‘Humanity in practice’ an natural instinct
Being responsive to the particular needs of each individual refugee was the key to truly successful refugee settlement, according the United Nations High Commissioner for Refugees’ man in Australia, Thomas Albrecht.
Speaking at the Settlement Council of Australia (SCOA) triennial conference, Mr Albrecht said to want to help people in dire need was a human instinct that was apparent in Australia’s approach to refugees and in the actions of ordinary people.
“Every country has a different approach but I think also it’s important to compare the different approaches and to learn from each other. But I think the most important element is to be responsive to the particular needs of each individual refugee – that is what makes for quick and effective settlement,” he said.
“That usually makes settlement quick, and effective, and successful.”
Mr Albecht also spoke of what he termed ‘humanity in practice’ in speaking about differing approaches to refugee settlement.
“I believe humanity in practice is the same here as it is everywhere around the world; where you have human beings when they see others suffering, when they see others persecuted, when they see others fleeing to find safety, then they want to help,” Mr Albrecht said.
“Most people would do that as a natural instinct, and I think that’s what we see here in Australia here as well, beautifully illustrated with a lot of the colleagues that work in settlement of refugees, and where they have established very, very heart-warming practices throughout many decades,” he said.
Mr Albrecht lauded Australia’s humanitarian settlement practices and program while criticising the federal government’s offshore processing policy and its treatment of asylum seekers.

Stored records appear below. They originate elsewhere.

-- ==== Sys2Proof/Machine/Step.lean ====
section
/-! DEFINITION. The step (40_cycle.md): latched fault, quit, fetch, decode, execute, tick, refresh, in this
order (R81 to R90); and the host's way of placing one instruction where the step fetches. -/

namespace Sys2Proof.Machine

/-- `step()` (R80 to R90). -/
def step (s : State) : Host.Outcome State Fault Refusal :=
  match s.fault with
  | some f => .next (s.stillFaulted f)
  | none =>
    if s.inputs.quit then .next s.quitted
    else
      match s.fetch with
      | none => .next (s.raise (.pcOutOfRange s.pc)).endStep
      | some w =>
        match decode w with
        | .unrecognized raw => .next (s.raise (.invalidOpcode raw)).endStep
        | .instr i =>
          match exec i s with
          | .next t => .next t.endStep
          | .fault f => .fault f
          | .refused r => .refused r

/-- `s` with the instruction word `w` (spec/opcode_table.json's numbering; bits above `nbits` are 0) stored where
the next step fetches, and with what keeps that step from fetching out of the way: a latched fault, the quit
port, a pc with no two bytes. It stands for the load event that brings a program (R202, log entry 6). -/
def State.withFetchWord (s : State) (nbits w : Nat) : State :=
  let bits := w % 2 ^ nbits
  let pc : Word := if s.pc.toNat ≤ 0xFFE then s.pc else 0x200
  ({ s with pc := pc, fault := none, inputs := { s.inputs with quit := false } }).storeFrom pc.toNat
    [BitVec.ofNat 8 (bits / 256), BitVec.ofNat 8 bits]

end Sys2Proof.Machine
end

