-- ==== Sys2Proof/Laws/Ops.lean ====
section
/-! SUPPORT. For each shared operation, what it can do: registers, flags, stack, key latch, range test, the loaded
registers, the tick and the end of a step. -/

namespace Sys2Proof.Machine

variable (s : State)

/-! ### Registers -/

theorem State.reg_setReg (x r : RegIx) (b : Byte) :
    (s.setReg x b).reg r = if r = x then b else s.reg r := by
  simp only [State.reg, State.setReg_v, Vector.getElem_set, Fin.ext_iff, eq_comm]

@[simp] theorem State.reg_setReg_same (x : RegIx) (b : Byte) : (s.setReg x b).reg x = b := by
  simp [State.reg_setReg]

/-- The flag is written last (R121). -/
theorem State.reg_setRegFlag (x r : RegIx) (a f : Byte) :
    (s.setRegFlag x a f).reg r = if r = vf then f else if r = x then a else s.reg r := by
  simp only [State.setRegFlag, State.reg_setReg]

theorem State.setRegFlag_v (x : RegIx) (a f : Byte) :
    (s.setRegFlag x a f).v = (s.v.set x.val a).set vf.val f := rfl

theorem State.showCanvas_v (c : Canvas) : (s.showCanvas c).v = s.v.set vf.val (flagByte c.hit) := rfl

theorem State.reg_loadRegs (x r : RegIx) :
    (s.loadRegs x).reg r = if r ≤ x then s.memRead (s.dataAddr r.val) else s.reg r := by
  simp [State.reg, State.loadedRegs]

/-! ### Flags and arithmetic, as numbers -/

theorem flagByte_toNat (p : Bool) : (flagByte p).toNat = if p then 1 else 0 := by cases p <;> rfl

theorem addBytes_toNat (a b : Byte) : (addBytes a b).toNat = (a.toNat + b.toNat) % 256 := by
  simp [addBytes]

theorem subBytes_toNat (a b : Byte) : (subBytes a b).toNat = (a.toNat + 256 - b.toNat) % 256 := by
  simp [subBytes]

theorem shrByte_toNat (a : Byte) : (shrByte a).toNat = a.toNat / 2 := by
  have := a.isLt
  simp only [shrByte, BitVec.toNat_ofNat]; omega

theorem shlByte_toNat (a : Byte) : (shlByte a).toNat = a.toNat * 2 % 256 := by simp [shlByte]

theorem carryFlag_toNat (a b : Byte) :
    (carryFlag a b).toNat = if a.toNat + b.toNat > 255 then 1 else 0 := by
  simp [carryFlag, flagByte_toNat]

theorem noBorrowFlag_toNat (a b : Byte) :
    (noBorrowFlag a b).toNat = if a.toNat ≥ b.toNat then 1 else 0 := by
  simp [noBorrowFlag, flagByte_toNat]

theorem lsbFlag_toNat (a : Byte) : (lsbFlag a).toNat = a.toNat % 2 := by
  simp only [lsbFlag, flagByte_toNat, BitVec.getLsbD, Nat.testBit, Nat.shiftRight_zero]
  have : a.toNat % 2 = 0 ∨ a.toNat % 2 = 1 := by omega
  rcases this with h | h <;> simp [Nat.one_and_eq_mod_two, h]

theorem msbFlag_toNat (a : Byte) : (msbFlag a).toNat = a.toNat / 128 := by
  have := a.isLt
  simp only [msbFlag, flagByte_toNat, BitVec.getLsbD, Nat.testBit, Nat.shiftRight_eq_div_pow]
  have : a.toNat / 128 = 0 ∨ a.toNat / 128 = 1 := by omega
  rcases this with h | h <;> simp [h]

theorem idxOverflowFlag_toNat (i : Word) (a : Byte) :
    (idxOverflowFlag i a).toNat = if i.toNat + a.toNat > 0xFFF then 1 else 0 := by
  simp [idxOverflowFlag, flagByte_toNat]

theorem idxModulus_bounds (m : IdxAddModulus) : 0 < idxModulus m ∧ idxModulus m ≤ 0x1000 := by
  cases m <;> decide

theorem idxSum_toNat (m : IdxAddModulus) (i : Word) (a : Byte) :
    (idxSum m i a).toNat = (i.toNat + a.toNat) % idxModulus m := by
  have := idxModulus_bounds m
  have := Nat.mod_lt (i.toNat + a.toNat) this.1
  simp only [idxSum, BitVec.toNat_ofNat]; omega

theorem zext16_toNat (nnn : Addr) : (zext16 nnn).toNat = nnn.toNat := by
  have := nnn.isLt
  simp only [zext16, BitVec.toNat_setWidth]; omega

theorem jumpTarget_toNat (nnn : Addr) (a : Byte) : (jumpTarget nnn a).toNat = nnn.toNat + a.toNat := by
  have := nnn.isLt
  have := a.isLt
  simp only [jumpTarget, BitVec.toNat_ofNat]; omega

theorem glyphAddr_toNat (a : Byte) : (glyphAddr a).toNat = 5 * a.toNat := by
  have := a.isLt
  simp only [glyphAddr, BitVec.toNat_ofNat]; omega

theorem tickByte_toNat (t : Byte) : (tickByte t).toNat = t.toNat - 1 := by
  have := t.isLt
  simp only [tickByte, BitVec.toNat_ofNat]; omega

/-! ### Stack -/

theorem State.push_full (a : Word) (h : ¬ s.sp.val < 16) : s.push a = none := dif_neg h

theorem State.push_room (a : Word) (h : s.sp.val < 16) :
    s.push a = some { s with stack := s.stack.set s.sp.val a, sp := ⟨s.sp.val + 1, by omega⟩ } := dif_pos h

theorem State.pop_empty (h : ¬ 0 < s.sp.val) : s.pop = none := dif_neg h

theorem State.pop_some (h : 0 < s.sp.val) :
    s.pop = some (s.stack[s.sp.val - 1], { s with sp := ⟨s.sp.val - 1, by omega⟩ }) := dif_pos h

/-! ### Keys -/

theorem latchOf_getElem (keys : BitVec 16) (k : Nat) (h : k < 16) : (latchOf keys)[k] = keys.getLsbD k := by
  simp [latchOf, BitVec.getLsbD_eq_getElem h]

theorem State.keyDown_some (k : Byte) (h : k.toNat < 16) : s.keyDown k = some s.key[k.toNat] := by
  simp [State.keyDown, h]

theorem State.keyDown_none (k : Byte) (h : ¬ k.toNat < 16) : s.keyDown k = none := by
  simp [State.keyDown, h]

theorem State.lowestKey_none : s.lowestKey = none ↔ ∀ k : Fin 16, s.key[k.val] = false := by
  simp [State.lowestKey, List.find?_eq_none]

theorem State.lowestKey_some (k : Fin 16) :
    s.lowestKey = some k ↔ s.key[k.val] = true ∧ ∀ j : Fin 16, j < k → s.key[j.val] = false := by
  unfold State.lowestKey
  rw [List.find?_eq_some_iff_getElem]
  constructor
  · rintro ⟨hk, i, hi, rfl, hj⟩
    refine ⟨hk, fun j hj' => ?_⟩
    simp only [List.getElem_finRange] at *
    have := hj j.val (by simpa [Fin.lt_def] using hj')
    simpa using this
  · rintro ⟨hk, hj⟩
    refine ⟨hk, k.val, by simp, by simp, fun j hj' => ?_⟩
    have := hj ⟨j, by omega⟩ (by simpa [Fin.lt_def] using hj')
    simpa using this

/-! ### The range test -/

theorem State.rangeFault_none (last : Nat) : s.rangeFault last = none ↔ s.idx.toNat + last ≤ 0xFFF := by
  unfold State.rangeFault State.dataAddr
  split <;> simp <;> omega

theorem State.rangeFault_some (last : Nat) (f : Fault) :
    s.rangeFault last = some f ↔
      s.idx.toNat + last > 0xFFF ∧ f = .memOutOfRange (max s.idx.toNat 0x1000) := by
  unfold State.rangeFault State.dataAddr
  split <;> simp [*, eq_comm]

/-! ### The bytes BCD and DumpRegisters store -/

@[simp] theorem bcdDigits_length (a : Byte) : (bcdDigits a).length = 3 := rfl

@[simp] theorem State.regsUpTo_length (x : RegIx) : (s.regsUpTo x).length = x.val + 1 := by
  simp [State.regsUpTo]

theorem State.regsUpTo_getElem (x : RegIx) (i : Nat) (h : i < (s.regsUpTo x).length) :
    (s.regsUpTo x)[i] = s.reg ⟨i, by have := x.isLt; simp at h; omega⟩ := by
  have h' : i < 16 := by have := x.isLt; simp at h; omega
  simp [State.regsUpTo, State.reg, h']

@[simp] theorem State.bytesAtIdx_length (n : Nat) : (s.bytesAtIdx n).length = n := by simp [State.bytesAtIdx]

theorem State.bytesAtIdx_getElem (n i : Nat) (h : i < (s.bytesAtIdx n).length) :
    (s.bytesAtIdx n)[i] = s.memRead (s.dataAddr i) := by simp [State.bytesAtIdx]

/-! ### The ends of a step -/

theorem State.endStep_none (h : s.fault = none) : s.endStep = s.completed := by simp [State.endStep, h]

theorem State.endStep_some {f : Fault} (h : s.fault = some f) : s.endStep = s.faulted f := by
  simp [State.endStep, h]

/-! ### Fetch -/

theorem State.fetch_in (h : s.pc.toNat ≤ 0xFFE) :
    s.fetch = some (wordOfBytes (s.memRead s.pc.toNat) (s.memRead (s.pc.toNat + 1))) := if_pos h

theorem State.fetch_out (h : ¬ s.pc.toNat ≤ 0xFFE) : s.fetch = none := if_neg h

end Sys2Proof.Machine
end

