/-- The registers are lost between the two. -/
theorem witness_FillRestoresDump :
    ∃ t u : State, ({ State.reset with idx := 0xFF0 } : State).idx.toNat + (15 : RegIx).val ≤ 0xFFF ∧
      exec (.dumpRegisters 15) { State.reset with idx := 0xFF0, v := regs [(15, 7)] } = .next t ∧ u.mem = t.mem ∧
      u.idx = t.idx ∧ u.cfg = t.cfg ∧ u.v = regs [] := by
  obtain ⟨t, h, -⟩ := exec_total (.dumpRegisters 15) { State.reset with idx := 0xFF0, v := regs [(15, 7)] }
  exact ⟨t, { t with v := regs [] }, by decide, h, rfl, rfl, rfl, rfl⟩

theorem witness_StoreIsSeenByNextFetch :
    ({ State.reset with idx := 0xFFE } : State).idx.toNat + (1 : RegIx).val ≤ 0xFFF ∧ (0 : RegIx).val < (1 : RegIx).val ∧
    ∃ t, exec (.dumpRegisters 1) { State.reset with idx := 0xFFE } = .next t := by
  obtain ⟨t, h, -⟩ := exec_total (.dumpRegisters 1) { State.reset with idx := 0xFFE }
  exact ⟨by decide, by decide, t, h⟩

/-- No row, one row at the last address, a covered pixel that was on, one row too many. -/
theorem witness_DrawXorsSprite :
    ((0 : Fin 16).val = 0) ∧ ({ State.reset with idx := 0xFFF } : State).idx.toNat + (1 : Fin 16).val - 1 ≤ 0xFFF ∧
    (spriteCovers State.reset 0 0 1 0 0 ∧
      pixel ({ State.reset with screen := lit [(0, 0)] } : State).screen 0 0 = true) ∧
    ¬ spriteCovers State.reset 0 0 1 8 0 ∧
    ((2 : Fin 16).val ≥ 1 ∧ ({ State.reset with idx := 0xFFF } : State).idx.toNat ≤ 0xFFF ∧
      ({ State.reset with idx := 0xFFF } : State).idx.toNat + (2 : Fin 16).val - 1 > 0xFFF) := by
  refine ⟨by decide, by decide, ⟨⟨0, 0, by decide, by decide, by decide, by decide, by decide +kernel⟩, by decide +kernel⟩,
    ?_, by decide⟩
  rintro ⟨row, col, -, hc, hx, -⟩
  rw [show (State.reset.reg 0).toNat = 0 by decide] at hx
  simp at hx
  omega

theorem witness_DrawTwiceRestores :
    ∃ t, exec (.draw 1 2 5) { State.reset with idx := 0x005 } = .next t ∧
      t.reg 1 = ({ State.reset with idx := 0x005 } : State).reg 1 ∧
      t.reg 2 = ({ State.reset with idx := 0x005 } : State).reg 2 ∧
      t.idx = ({ State.reset with idx := 0x005 } : State).idx ∧
      (∀ a, t.memRead a = ({ State.reset with idx := 0x005 } : State).memRead a) ∧
      ({ State.reset with idx := 0x005 } : State).idx.toNat + (5 : Fin 16).val - 1 ≤ 0xFFF := by
  obtain ⟨t, h, hp⟩ := of_does (show does (.draw 1 2 5) { State.reset with idx := 0x005 }
    (fun t => t.reg 1 == 0 && t.reg 2 == 0 && t.idx == 5 && t.mem == [] && t.cfg == defaultConfig) = true by
      decide +kernel)
  simp only [Bool.and_eq_true, beq_iff_eq] at hp
  obtain ⟨⟨⟨⟨h1, h2⟩, h3⟩, h4⟩, h5⟩ := hp
  exact ⟨t, h, h1, h2, h3, fun a => by simp only [State.memRead, h4, h5]; rfl, by decide⟩

/-- No key; key 15 alone; key 0 before others. -/
theorem witness_WaitKeyEffect :
    (∀ k (h : k < 16), State.reset.key[k] = false) ∧
    ((keysDown [15])[15] = true ∧ ∀ j (h : j < 16), j < 15 → (keysDown [15])[j] = false) ∧
    ((keysDown [0, 3])[0] = true) := by decide +kernel

theorem witness_RandMasksInput :
    (∀ x kk, Instr.jump 0x300 ≠ .rand x kk) ∧ ∃ t, exec (.jump 0x300) State.reset = .next t := by
  obtain ⟨t, h, -⟩ := exec_total (.jump 0x300) State.reset
  exact ⟨fun _ _ h => Instr.noConfusion h, t, h⟩

/-- Three idle steps of a waiting machine; and one whose port shows keys 7 and 11 in the first step. -/
theorem witness_WaitKeyWaits :
    let s := (placed 0xF10A).present idle [idle, idle]
    let k := (placed 0xF10A).present { idle with keys := 0x880 } [idle]
    (s.fault = none ∧ s.fetch = some 0xF10A ∧ decode 0xF10A = .instr (.waitKey 1) ∧
      (∀ k (h : k < 16), s.key[k] = false) ∧ 3 ≤ s.script.length + 1 ∧
      ∀ inp ∈ (s.inputs :: s.script).take 3, inp.quit = false ∧ inp.keys = 0) ∧
    (k.fault = none ∧ k.fetch = some 0xF10A ∧ (∀ j (h : j < 16), k.key[j] = false) ∧ k.inputs.quit = false ∧
      k.script = idle :: [] ∧ idle.quit = false ∧ k.inputs.keys.getLsbD 7 = true ∧
      ∀ j, j < 7 → k.inputs.keys.getLsbD j = false) := by decide +kernel

theorem witness_LoadResetsAndCopies :
    (∃ rom : List Byte, rom.length ≤ 3584 ∧ rom.length = 3584) ∧ (∃ rom : List Byte, rom.length > 3584) ∧
    State.reset.frameAck.cfg = State.reset.cfg := by
  have h := fun n => (List.length_replicate : (List.replicate n (1 : Byte)).length = n)
  exact ⟨⟨_, (h 3584).le, h 3584⟩, ⟨_, lt_of_lt_of_eq (Nat.lt_succ_self 3584) (h 3585).symm⟩, State.frameAck_cfg _⟩

theorem witness_FinishedStaysFinished :
    (placed 0x1200).fault = none ∧ (placed 0x1200).finished = true ∧
    ∃ t, Sys2Proof.core.run 1 (placed 0x1200) = .next t := by
  refine ⟨by decide, by decide +kernel, ?_⟩
  obtain ⟨t, h⟩ := step_total (placed 0x1200)
  refine ⟨t, ?_⟩
  simp only [Host.Core.run]
  rw [show Sys2Proof.core.step (placed 0x1200) = .next t from h]

end Sys2Proof.Tests
end

section
/-! The statement of the family 20_memory.md: byte order of the fetch (R42). -/

namespace Sys2Proof.Machine

/-- R42: inside memory the fetch answers the word whose high half is the byte at pc. -/
theorem State.fetch_toNat (s : State) (h : s.pc.toNat ≤ 0xFFE) :
    ∃ w : Word, s.fetch = some w ∧
      w.toNat = (s.memRead s.pc.toNat).toNat * 256 + (s.memRead (s.pc.toNat + 1)).toNat :=
  ⟨_, s.fetch_in h, wordOfBytes_toNat _ _⟩

/-- Settles O7: the fetch joins the two bytes high half first, and the spec's worked example of R42 decodes so. -/
theorem fetchIsBigEndian : Obligations.FetchIsBigEndian :=
  ⟨State.fetch_toNat, by decide⟩

end Sys2Proof.Machine
end

section
/-! The statement of the family 30_encoding.md: the algorithm and the table of R63 decode alike. A row whose mask keeps
the leading nibble can match only words of its own leading nibble, so each case of `decode` is compared with the few
rows of that nibble. -/

namespace Sys2Proof

/-! ### First-match decoding over any list of rows -/

/-- First-match decoding from the rows of a list (R63). -/
def decodeAmong (rows : List Row) (w : Word) : Decoded :=
  match rows.find? (fun r => w &&& r.mask == r.pattern) with
  | some r => .instr (r.build w)
  | none => .unrecognized w

theorem decodeByRows_eq_decodeAmong (w : Word) : decodeByRows w = decodeAmong opcodeRows w := rfl

@[simp] theorem decodeAmong_nil (w : Word) : decodeAmong [] w = .unrecognized w := rfl

@[simp] theorem decodeAmong_cons (r : Row) (rows : List Row) (w : Word) :
    decodeAmong (r :: rows) w = if w &&& r.mask = r.pattern then .instr (r.build w) else decodeAmong rows w := by
  by_cases h : w &&& r.mask = r.pattern <;> simp [decodeAmong, h]

/-- Rows that do not match the word may be left out. -/
theorem decodeAmong_filter {rows : List Row} {w : Word} (keep : Row → Bool)
    (h : ∀ r ∈ rows, w &&& r.mask = r.pattern → keep r = true) :
    decodeAmong (rows.filter keep) w = decodeAmong rows w := by
  induction rows with
  | nil => rfl
  | cons r rows ih =>
    have ih := ih fun r' hr' => h r' (List.mem_cons_of_mem r hr')
    cases hk : keep r with
    | true => rw [List.filter_cons_of_pos hk, decodeAmong_cons, decodeAmong_cons, ih]
    | false =>
      have hr : w &&& r.mask ≠ r.pattern := fun hm => by simp [h r List.mem_cons_self hm] at hk
      rw [List.filter_cons_of_neg (by simp [hk]), decodeAmong_cons, if_neg hr, ih]

/-! ### The rows of one leading nibble -/

theorem opOf_and {w m : Word} (hm : m &&& 0xF000 = 0xF000) : opOf (w &&& m) = opOf w := by
  have h : ((w &&& m) &&& 0xF000).toNat = (w &&& 0xF000).toNat := by rw [BitVec.and_assoc, hm]
  rw [and_F000, and_F000] at h
  apply BitVec.eq_of_toNat_eq
  rw [opOf_toNat, opOf_toNat]; omega

/-- The rows of R63 whose pattern has the leading nibble `op`. -/
def rowsOfOp (op : Nat) : List Row := opcodeRows.filter (fun r => (opOf r.pattern).toNat == op)

/-- No row of the table ignores a bit of the leading nibble. -/
theorem opcodeRows_keep_op : ∀ r ∈ opcodeRows, r.mask &&& 0xF000 = 0xF000 := by decide

theorem decodeByRows_eq_rowsOfOp (w : Word) : decodeByRows w = decodeAmong (rowsOfOp (opOf w).toNat) w := by
  rw [decodeByRows_eq_decodeAmong]
  refine (decodeAmong_filter _ fun r hr hw => ?_).symm
  rw [← hw, opOf_and (opcodeRows_keep_op r hr), beq_self_eq_true]

/-! ### The masks of R63, through the fields they keep -/

theorem and_F000_eq_iff (w p : Word) : w &&& 0xF000#16 = p ↔ (opOf w).toNat * 0x1000 = p.toNat := by
  rw [← BitVec.toNat_inj, opOf_toNat, ← and_F000]; rfl

theorem and_F00F_eq_iff (w p : Word) : w &&& 0xF00F#16 = p ↔ (nOf w).val + (opOf w).toNat * 0x1000 = p.toNat := by
  rw [← BitVec.toNat_inj, opOf_toNat, nOf_val, Nat.add_comm, ← and_F00F]; rfl

theorem and_F0FF_eq_iff (w p : Word) :
    w &&& 0xF0FF#16 = p ↔ (kkOf w).toNat + (opOf w).toNat * 0x1000 = p.toNat := by
  rw [← BitVec.toNat_inj, opOf_toNat, kkOf_toNat, Nat.add_comm, ← and_F0FF]; rfl

theorem and_FFFF_eq_iff (w p : Word) :
    w &&& 0xFFFF#16 = p ↔ (nnnOf w).toNat + (opOf w).toNat * 0x1000 = p.toNat := by
  rw [show w &&& 0xFFFF#16 = w from BitVec.and_allOnes, ← BitVec.toNat_inj, opOf_toNat, nnnOf_toNat, Nat.mod_add_div']

/-! ### Each leading nibble: its case of `decode` against its rows -/

/-- A nibble whose one row leaves every other bit free. -/
theorem decodeAmong_free {op : Nat} {w p : Word} {build : Word → Instr} (hop : (opOf w).toNat = op)
    (hrows : rowsOfOp op = [⟨p, 0xF000, build⟩]) (hp : p.toNat = op * 0x1000) :
    decodeAmong (rowsOfOp op) w = .instr (build w) := by
  have hm : w &&& 0xF000 = p := (and_F000_eq_iff w p).2 (by rw [hop, hp])
  simp only [hrows, decodeAmong_cons, hm, if_true]

/-- A nibble whose one row asks for a trailing nibble 0. -/
theorem decodeAmong_zero_n {op : Nat} {w p : Word} {build : Word → Instr} (hop : (opOf w).toNat = op)
    (hrows : rowsOfOp op = [⟨p, 0xF00F, build⟩]) (hp : p.toNat = op * 0x1000) :
    decodeAmong (rowsOfOp op) w = if (nOf w).val = 0 then .instr (build w) else .unrecognized w := by
  have hm : w &&& 0xF00F = p ↔ (nOf w).val = 0 := (and_F00F_eq_iff w p).trans (by rw [hop, hp]; omega)
  simp only [hrows, decodeAmong_cons, decodeAmong_nil, hm]

/-- Group 0x0: ClearScreen and Return are tested before MachineCall. -/
theorem decodeAmong_rowsOfOp_0 {w : Word} (hop : (opOf w).toNat = 0x0) :
    decodeAmong (rowsOfOp 0x0) w =
      if nnnOf w = 0x0E0 then .instr .clearScreen else if nnnOf w = 0x0EE then .instr .ret
      else .instr (.machineCall (nnnOf w)) := by
  rw [show rowsOfOp 0x0 = rows0to7.take 3 from rfl]
  simp [rows0to7, and_FFFF_eq_iff, and_F000_eq_iff, hop, (BitVec.toNat_inj (x := nnnOf w)).symm]

/-- Group 0x8: under its leading nibble a row's mask leaves the trailing nibble, the selector of `decode8`. -/
theorem decodeAmong_rowsOfOp_8 {w : Word} (hop : (opOf w).toNat = 0x8) :
    decodeAmong (rowsOfOp 0x8) w = decode8 w := by
  rw [show rowsOfOp 0x8 = rows8toD.take 9 from rfl, decode8]
  split <;> simp_all [-Fin.val_eq_zero_iff, rows8toD, and_F00F_eq_iff]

“I think on the settlement side, certainly Australia has very good programs that are responsive to the needs, rather than just prescribing one solution only that has to fit for every human being who arrives as a refugee or asylum seeker here,” he said.
“And I think that is a hallmark to have responsibility sharing is a very well demonstrated way where the refugees are part of the solution,” Mr Albrecht said.
“I think from the settlement perspective, for those who come here to Australia it is comparable to what happens in many other parts of the world but there is a great partnership here in terms of third party resettlement and the settlement practices.
Mr Albrecht is the Regional Representative of the United Nations High Commissioner for Refugees in Canberra, with geographical responsibility for 16 pacific countries.
His role is to work with governments and other partners to ensure all persons of concern to UNHCR, including refugees, asylum-seekers and stateless persons, receive protection, assistance and durable solutions to their plight.
He is also keen to promote long-term cooperation on the protection of persons of concern in the region, and to increase understanding and support for refugees worldwide.
Prior to taking up this assignment in early 2014, Mr Albrecht served as Head of the UNHCR Regional Support Hub in Nairobi, which, in close collaboration with the Organization’s Headquarters, works with offices in the East and Horn of Africa as well as the Great Lakes Region to ensure strategic coherence, programme quality and results, management effectiveness and financial due diligence and accountability for UNHCR’s operations.
From 2005 to 2009, Mr Albrecht served as Deputy Regional Representative at the UNHCR Regional Representation for the United States of America and the Caribbean, located in Washington.
His responsibilities there included overseeing the protection of refugees, internally displaced persons and stateless persons in over 20 countries and territories of the region as well as finding lasting solutions to their problems.